>>>>>

-- ==== Sys2Proof/Laws/Step.lean ====
section
/-! SUPPORT. A packet of one word (06_encoding.md R133, R134). -/

namespace Sys2Proof.Machine

open Sys2Proof

set_option Elab.async false

/-- The ranks of words inside a packet. -/
theorem rank_cases (b : Bool) (i : Instr) : rank b i = 0 ∨ rank b i = 1 := by
  cases i <;> first | exact Or.inl rfl | exact Or.inr rfl | (cases b <;> simp [rank])

/-- One word acts alone. -/
theorem actOrder_one (b : Bool) (w : PWord) : actOrder b [w] = [w] := by
  unfold actOrder
  rcases rank_cases b w.i with h | h <;> simp [List.filter, h]

/-- One word that is no hint breaks no packet rule. -/
theorem packetRule_one (w : IWord) (h : slotOf w ≠ .h) : packetRule [w] = none := by
  unfold packetRule
  have : (slotOf w == Slot.h) = false := by simpa using h
  simp [rulesFrom, ruleAt, this]

/-- A word with its end bit set is a packet. -/
theorem State.packetAt_one {s : State} {w : IWord} (hw : s.wordAt s.me.pc = w) (he : eBit w = true) : s.packetAt s.me.pc 5 = [w] := by
  show (let w := s.wordAt s.me.pc; w :: (if eBit w then [] else s.packetAt (s.me.pc + 4) 4)) = _
  simp only [hw, he, ite_true]

/-- What fetching one word keeps (R66). -/
theorem Core.keep_one (c : Core) (a : Nat) (w : IWord) : c.keep a [w] = if (c.fetched.lookup a).isSome then c else { c with fetched := (a, w) :: c.fetched } := rfl

/-- What fetching a word leaves alone. -/
theorem Core.keep_same (c : Core) (a : Nat) (w : IWord) : (c.keep a [w]).blk = c.blk ∧ (c.keep a [w]).ahead = c.ahead ∧ (c.keep a [w]).id = c.id := by
  rw [Core.keep_one]; split <;> exact ⟨rfl, rfl, rfl⟩

/-- A change that changes nothing. -/
theorem State.onMe_id {s : State} {f : Core → Core} (h : f s.me = s.me) : s.onMe f = s := by unfold State.onMe; rw [h]

/-- Moving past a packet leaves run-ahead and its answers alone. -/
theorem Core.advance_same (c : Core) : c.advance.ahead = c.ahead ∧ c.advance.answered = c.answered := by
  unfold Core.advance; dsimp only; split
  · split <;> exact ⟨rfl, rfl⟩
  · exact ⟨rfl, rfl⟩

end Sys2Proof.Machine
end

<<<<<

Description of the task
Print all the data exactly as shown above.

Result of this task
-- ==== Sys2Proof/Laws/Step.lean ====
section
/-! SUPPORT. A packet of one word (06_encoding.md R133, R134). -/

namespace Sys2Proof.Machine

open Sys2Proof

set_option Elab.async false

/-- The ranks of words inside a packet. -/
theorem rank_cases (b : Bool) (i : Instr) : rank b i = 0 ∨ rank b i = 1 := by
  cases i <;> first | exact Or.inl rfl | exact Or.inr rfl | (cases b <;> simp [rank])

/-- One word acts alone. -/
theorem actOrder_one (b : Bool) (w : PWord) : actOrder b [w] = [w] := by
  unfold actOrder
  rcases rank_cases b w.i with h | h <;> simp [List.filter, h]

/-- One word that is no hint breaks no packet rule. -/
theorem packetRule_one (w : IWord) (h : slotOf w ≠ .h) : packetRule [w] = none := by
  unfold packetRule
  have : (slotOf w == Slot.h) = false := by simpa using h
  simp [rulesFrom, ruleAt, this]

/-- A word with its end bit set is a packet. -/
theorem State.packetAt_one {s : State} {w : IWord} (hw : s.wordAt s.me.pc = w) (he : eBit w = true) : s.packetAt s.me.pc 5 = [w] := by
  show (let w := s.wordAt s.me.pc; w :: (if eBit w then [] else s.packetAt (s.me.pc + 4) 4)) = _
  simp only [hw, he, ite_true]

/-- What fetching one word keeps (R66). -/
theorem Core.keep_one (c : Core) (a : Nat) (w : IWord) : c.keep a [w] = if (c.fetched.lookup a).isSome then c else { c with fetched := (a, w) :: c.fetched } := rfl

/-- What fetching a word leaves alone. -/
theorem Core.keep_same (c : Core) (a : Nat) (w : IWord) : (c.keep a [w]).blk = c.blk ∧ (c.keep a [w]).ahead = c.ahead ∧ (c.keep a [w]).id = c.id := by
  rw [Core.keep_one]; split <;> exact ⟨rfl, rfl, rfl⟩

/-- A change that changes nothing. -/
theorem State.onMe_id {s : State} {f : Core → Core} (h : f s.me = s.me) : s.onMe f = s := by unfold State.onMe; rw [h]

/-- Moving past a packet leaves run-ahead and its answers alone. -/
theorem Core.advance_same (c : Core) : c.advance.ahead = c.ahead ∧ c.advance.answered = c.answered := by
  unfold Core.advance; dsimp only; split
  · split <;> exact ⟨rfl, rfl⟩
  · exact ⟨rfl, rfl⟩

end Sys2Proof.Machine
end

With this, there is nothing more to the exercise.